##### Supplied information

/-- The result of a step is used: the function runs, and the request goes on or ends (R54, R110, R111, R130). -/
def takeResult (id : Nat) (w : Work) (s : State) : State :=
  let s := countUsage id s
  let q := runStep id s
  let q := (q.1, if q.2.freeCtr = s.freeCtr then q.2 else drbgCall w.cluster 1 q.2)
  if w.squash = 2 then finish id { status := St.squashed } (keepCounts s q.2)
  else match q.1 with
    | .more =>
      if w.squash = 1 then finish id { status := St.squashed } q.2
      else modWork id (fun w => { w with phase := .between, stepsDone := w.stepsDone + 1 }) q.2
    | .toUnit =>
      if w.squash = 1 then finish id { status := St.squashed } q.2
      else modWork id (fun w => { w with phase := .unit, stepsDone := w.stepsDone + 1, pkDone := 0 }) q.2
    | .done r =>
      let s := modWork id (fun w => { w with stepsDone := w.stepsDone + 1 }) q.2
      if r.pin then finish id { status := St.egressBlocked } (egressStop w.sub.func (progVersion s w.vend w.version w.sub.func) 0 s) else finish id r s

/-- A mismatch or machine check of a step is counted at its cluster (R152). -/
def countMismatch (w : Work) (s : State) : State :=
  modCluster (w.e1 / 16) (fun c => { c with mismatch := satAdd 32 c.mismatch 1 }) s

/-- The step mismatched: its retry starts in this tick when a pair can finish it, or waits for the retry reserve (R131). A
retry in the same tick runs after the first run, so its pair must have room for both (log entry 24); after an overrun at engine cycle
4,096 none has. -/
def startRetry (id : Nat) (w : Work) (bad1 bad2 now : Bool) (s : State) : State :=
  let s := countMismatch w s
  let s := modWork id (fun w => { w with phase := .retryDue, onEng := false, old1 := w.e1, old2 := w.e2, oldBad1 := bad1, oldBad2 := bad2 }) s
  let cycles := workCycles s w
  let here := if now then
      (retryClusters s w).findSome? (fun c => findPair s c (2 * cycles) (workTwin s w) [w.e1, w.e2]) else none
  match here with
  | some p => modWork id (fun w => { w with phase := .retrying }) (placeOn id p cycles s)
  | none => s

/-- The retry mismatched too: the request ends with TWIN_RETRIED (R132). -/
def twinFail (id : Nat) (w : Work) (s : State) : State :=
  let s := modCluster (w.e1 / 16) (fun c => { c with twinFail := satAdd 32 c.twinFail 1 }) (countMismatch w s)
  finish id { status := if w.squash = 2 then St.squashed else St.twinRetried } (countUsage id s)

/-- The retry gave a result (R132, R135). -/
def retryOk (id : Nat) (w : Work) (s : State) : State :=
  let s := scoreIf (w.oldBad1 && !w.mc1) w.old1 (scoreIf (w.oldBad2 && !w.mc2 && decide (w.old1 ≠ w.old2)) w.old2 s)
  let s := scoreIf (decide (0 < w.overruns)) w.old1 s
  let s := modCluster (w.e1 / 16) (fun c => { c with retryOk := satAdd 32 c.retryOk 1 }) s
  modWork id (fun w => { w with rty := true }) s

/-- A latent divergence is recorded and counted, and changes nothing else (R138). -/
def latentSeen (w : Work) (fields : Nat) (s : State) : State :=
  let s := modCluster (w.e1 / 16) (fun c => { c with latent := satAdd 32 c.latent 1 }) s
  let s := report { event := 0x0F02, notify := false, unit := w.e1 / 16, argA := w.sub.func + w.e1 * 2 ^ 16 + w.e2 * 2 ^ 32, argB := fields } s
  latentOn w.e2 (latentOn w.e1 s)

/-- A step runs on this request's engines. -/
def stepping (w : Work) : Bool := decide (w.unit = .engine) && w.onEng && decide (w.phase = .running ∨ w.phase = .retrying)

/-- The functions a request's next step runs. -/
def workFuncs (w : Work) : List Nat := match w.plan with
  | some p => planFuncs p w.stepsDone
  | none => [w.sub.func]

/-- The output fields of a step that are in the consumed mask (R129): side-effect requests (bit 32) always; in an accord's chain the whole
result (R328); else of a customer program every field, since its whole output record goes to host software, and of a vendor program what
the image says for the request's options (log entry 84). -/
def consumed (s : State) (w : Work) (d : Nat) : Bool :=
  bitOf d 32 ||
  (if w.plan.isSome then decide (d ≠ 0)
   else if isCustomer w.sub.func then decide (d % 2 ^ (((progFor s w.sub.func w.version).map (·.fields.length)).getD 0) ≠ 0)
   else decide (d % 2 ^ 32 &&& Config.consumedMask w.sub.func w.sub.param w.sub.aux w.input ≠ 0))

/-- What the supervisor makes of a step's two outputs (R130). -/
inductive Compared where
  | equal
  | latent (fields : Nat)
  | mismatch
  deriving DecidableEq, Repr

/-- Equal, latently divergent, or a mismatch (R130). -/
def compareOut (s : State) (w : Work) (o : StepOut) : Compared :=
  if o.diff = 0 then .equal else if consumed s w o.diff then .mismatch else .latent o.diff

/-- The step samples of a step for calibration, where its cluster carries the newest version of the function (R67, R148). DESIGN CHOICE
(log entry 20): an accord step gives one sample for each function it runs, and its misses count at the first of them. -/
def calibrateStep (w : Work) (o : StepOut) (s : State) : State :=
  let fs := workFuncs w
  ((fs.zip o.cal).zipIdx).foldl (fun s q =>
    let f := q.1.1
    if progVersion s w.vend w.version f = progVersion s (vendorVersion s) s.en.setVer f then
      calibrate f q.1.2.1 (if w.stepsDone = 0 ∧ q.2 = 0 then w.missed else 0) q.1.2.2 s
    else s) s

/-- A step whose outputs were equal or diverged latently (R67, R130, R138, R422). -/
def stepGood (id : Nat) (w : Work) (o : StepOut) (latent : Option Nat) (s : State) : State :=
  let s := if w.phase = .retrying then retryOk id w s else s
  let s := match latent with
    | some f => latentSeen w f s
    | none => s
  let s := calibrateStep w o s
  takeResult id w s

/-- The access of a step, made by each engine that ran it (R424, R429). -/
def stepFence (w : Work) (o : StepOut) (s : State) : Bool × State :=
  let g := w.grant.getD s.tick
  let q := fenceCheck g o.access w.e1 s
  if workTwin s w then let r := fenceCheck g o.access w.e2 q.2
                       (q.1 || r.1, r.2)
  else q

/-- ENGINE_STEP_END (R130 to R135, R207, R422, R429): a step ends after the records it waits for are there or have failed. -/
def execEngineStepEnd (id : Nat) (o : StepOut) (s : State) : Res :=
  match work s id with
  | none => noEvent s
  | some w =>
    if !stepping w ∨ fetchOpen s w = true ∨ (workTwin s w = false ∧ o.diff ≠ 0) then noEvent s else
    let q := stepFence w o s
    if q.1 then .next (settle (finish id { status := St.fenceViolation } q.2)) else
    let s0 := s
    let s := q.2
    match compareOut s w o with
    | .equal => .next (settle (stepGood id w o none s))
    | .latent f => .next (settle (stepGood id w o (some f) s))
    | .mismatch =>
      if o.bad1 = false ∧ o.bad2 = false then noEvent s0
      else if w.phase = .retrying then
        let s := scoreIf (!w.mc1) w.old1 (scoreIf (!w.mc2) w.old2 (scoreEngine w.e1 (scoreEngine w.e2 s)))
        .next (settle (twinFail id w s))
      else .next (settle (startRetry id w o.bad1 o.bad2 true s))

/-- A machine check of a step (R133, R135): `second` names the pair's second engine, `now` that the tick has cycles left. The check counts
as a mismatch of that engine, and is scored to it alone; where both runs of a single-run step end so, each engine is scored. -/
def machineCheck (id : Nat) (w : Work) (second now : Bool) (s : State) : State :=
  let e := if second then w.e2 else w.e1
  let s := scoreEngine e s
  if w.phase = .retrying then
    let s := if workTwin s w then scoreIf (!w.mc1) w.old1 (scoreIf (!w.mc2) w.old2 s) else scoreIf (decide (0 < w.overruns)) w.old1 s
    settle (twinFail id w s)
  else
    let s := modWork id (fun w => { w with mc1 := true, mc2 := true }) s
    settle (startRetry id w (!second) second now s)

/-- MACHINE_CHECK (R133, R135). -/
def execMachineCheck (id : Nat) (second : Bool) (s : State) : Res :=
  match work s id with
  | none => noEvent s
  | some w => if stepping w then .next (machineCheck id w second true s) else noEvent s

/-- A request whose program overran ends with PROGRAM_FAULT (R134): the notice names the function and the version that ran, which is the
suspect of reports from several clusters (R481). -/
def programFault (id : Nat) (w : Work) (s : State) : State :=
  let s := modCluster (w.e1 / 16) (fun c => { c with pfault := satAdd 32 c.pfault 1 }) s
  let f := (workFuncs w).headD w.sub.func
  let v := progVersion s w.vend w.version f
  let s := report { event := 0x0F03, unit := w.e1 / 16, argA := f, argB := v, suspect := 0x0F * 2 ^ 56 + f * 2 ^ 16 + v, cluster := some (w.e1 / 16) } s
  finish id { status := St.programFault } (countUsage id s)

/-- ENGINE_CYCLE_OVERRUN (R133, R134): one engine of a twin step, or with `both` the whole run, did not finish by engine
cycle 4,096. -/
def execEngineCycleOverrun (id : Nat) (both second : Bool) (s : State) : Res :=
  match work s id with
  | none => noEvent s
  | some w =>
    if !stepping w then noEvent s else
    if workTwin s w then
      .next (if both then settle (programFault id w s) else machineCheck id w second false s)
    else if w.phase = .retrying then
      .next (if 0 < w.overruns then settle (programFault id w s) else machineCheck id w second false s)
    else
      let s := modWork id (fun w => { w with overruns := 1 }) s
      .next (settle (startRetry id w false false false s))

/-! ### Drain, load, return, gating -/

/-- A retest runs in a cluster, or an engine of it serves one as reference (R146, R149). -/
def retestIn (s : State) (c : Nat) : Bool := (List.range 16).any (fun i => (engine s (16 * c + i)).retest.isSome)

/-- Engines that stay in service once every drain accepted so far, and one more cluster's, has taken effect (R63). -/
def enginesAfter (s : State) (c : Nat) : Nat :=
  ((inService s).filter (fun k => decide (k ≠ c) && (cluster s k).drainAt.isNone)).foldl (fun a k => a + clusterActive s k) 0

/-- Schedule a drain (R63, R146). -/
def clDrainCmd (_ : Held) (p : List Byte) (s : State) : State :=
  let c := be p 0 1
  if (cluster s c).state ≠ 0 ∨ (cluster s c).drainAt.isSome ∨ retestIn s c then refuse St.busy 0 s
  else if poolOf (enginesAfter s c) < 2 * s.tk.cfg.tTop then refuse St.busy 0 s
  else
    let k := switchAt (be p 8 8) s
    respondAt k [] (modCluster c (fun x => { x with drainAt := some k }) s)

/-- CL_DRAIN (R146). -/
def execClDrain (s : State) : Res := withCmd 0x0501 s clDrainCmd

/-- CL_LOAD (R147). DESIGN CHOICE (log entry 85): a load of a cluster whose return is scheduled is accepted, and takes the return back. -/
def clLoadCmd (_ : Held) (p : List Byte) (s : State) : State :=
  let c := be p 0 1
  if (cluster s c).state ≠ 1 then refuse St.stateForbids 0 s
  else respond St.ok 0 s.tick []
    (modCluster c (fun x => { x with loadOk := false, loadTick := s.tick, returnAt := none }) (setClusterState c 2 s))

/-- CL_LOAD (R147). -/
def execClLoad (s : State) : Res := withCmd 0x0502 s clLoadCmd

/-- The customer program set that a load brings (R152): 0 when it holds no program. -/
def loadedSet (s : State) : Nat := if s.en.progs.any (fun p => p.gone.isNone) then s.en.setVer else 0

/-- The old versions leave the store once every cluster in service carries the new ones (R148). -/
def endRollout (s : State) : State :=
  if s.en.rollout && !(inService s).isEmpty && (inService s).all (fun c =>
      decide ((cluster s c).custVer = loadedSet s ∧ (cluster s c).vendVer = vendorVersion s)) then
    { s with en.rollout := false, en.progs := s.en.progs.filter (fun p => p.gone.isNone), tk.calOld := [] }
  else s

/-- CL_LOAD_DONE (R147): the check against the image digest passed or not. -/
def execClLoadDone (c : Nat) (ok : Bool) (s : State) : Res :=
  if (cluster s c).state ≠ 2 then noEvent s else
  let s := setClusterState c 1 s
  if ok then .next (modCluster c (fun x => { x with loadOk := true, custVer := loadedSet s, vendVer := vendorVersion s }) s)
  else .next (note 0x0F04 1 c 0 0 s)

/-- CL_RETURN (R147). -/
def clReturnCmd (_ : Held) (p : List Byte) (s : State) : State :=
  let c := be p 0 1
  let x := cluster s c
  if x.state = 2 ∨ x.returnAt.isSome then refuse St.busy 0 s
  else if x.state ≠ 1 ∨ x.loadOk = false then refuse St.stateForbids 0 s
  else
    let k := switchAt (be p 8 8) s
    respondAt k [] (modCluster c (fun x => { x with returnAt := some k }) s)

/-- CL_RETURN (R147). -/
def execClReturn (s : State) : Res := withCmd 0x0503 s clReturnCmd

/-- CL_GATING (R149). -/
def clGatingCmd (_ : Held) (p : List Byte) (s : State) : State :=
  let on := decide (be p 0 1 = 1)
  respond St.ok 0 s.tick [] { s with en.gating := on, en.wakeAsk := false }

/-- CL_GATING (R149). -/
def execClGating (s : State) : Res := withCmd 0x0504 s clGatingCmd

/-- The supervisor moves the occupied saved-state slots of a cluster out of service to clusters with room that hold the same versions,
which ones being open (R146, R148, log entry 21); where none has room they stay for a later sample point. -/
def moveSlots (c : Nat) (s : State) : State :=
  (s.wk.works.filter (fun p => p.2.slot && decide (p.2.cluster = c))).foldl (fun s p =>
    let cs := (inService s).filter (fun k => decide (slotsUsed s k < 64) && sameProgs s p.2 k)
    if cs.isEmpty then s else
    let (v, s) := draw s
    modWork p.1 (fun w => { w with cluster := cs.getD (v % max 1 cs.length) c }) s) s

/-- A cluster's return takes effect (R147). -/
def clusterPoint (c : Nat) (s : State) : State :=
  match (cluster s c).returnAt with
  | some k => if k ≤ s.tick then modCluster c (fun x => { x with returnAt := none }) (setClusterState c 0 s) else s
  | none => s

##########

§ **Task requirements**:
If a line of the data holds the string "latently", list it.

§ **Result of the task**:
/-- Equal, latently divergent, or a mismatch (R130). -/
/-- A step whose outputs were equal or diverged latently (R67, R130, R138, R422). -/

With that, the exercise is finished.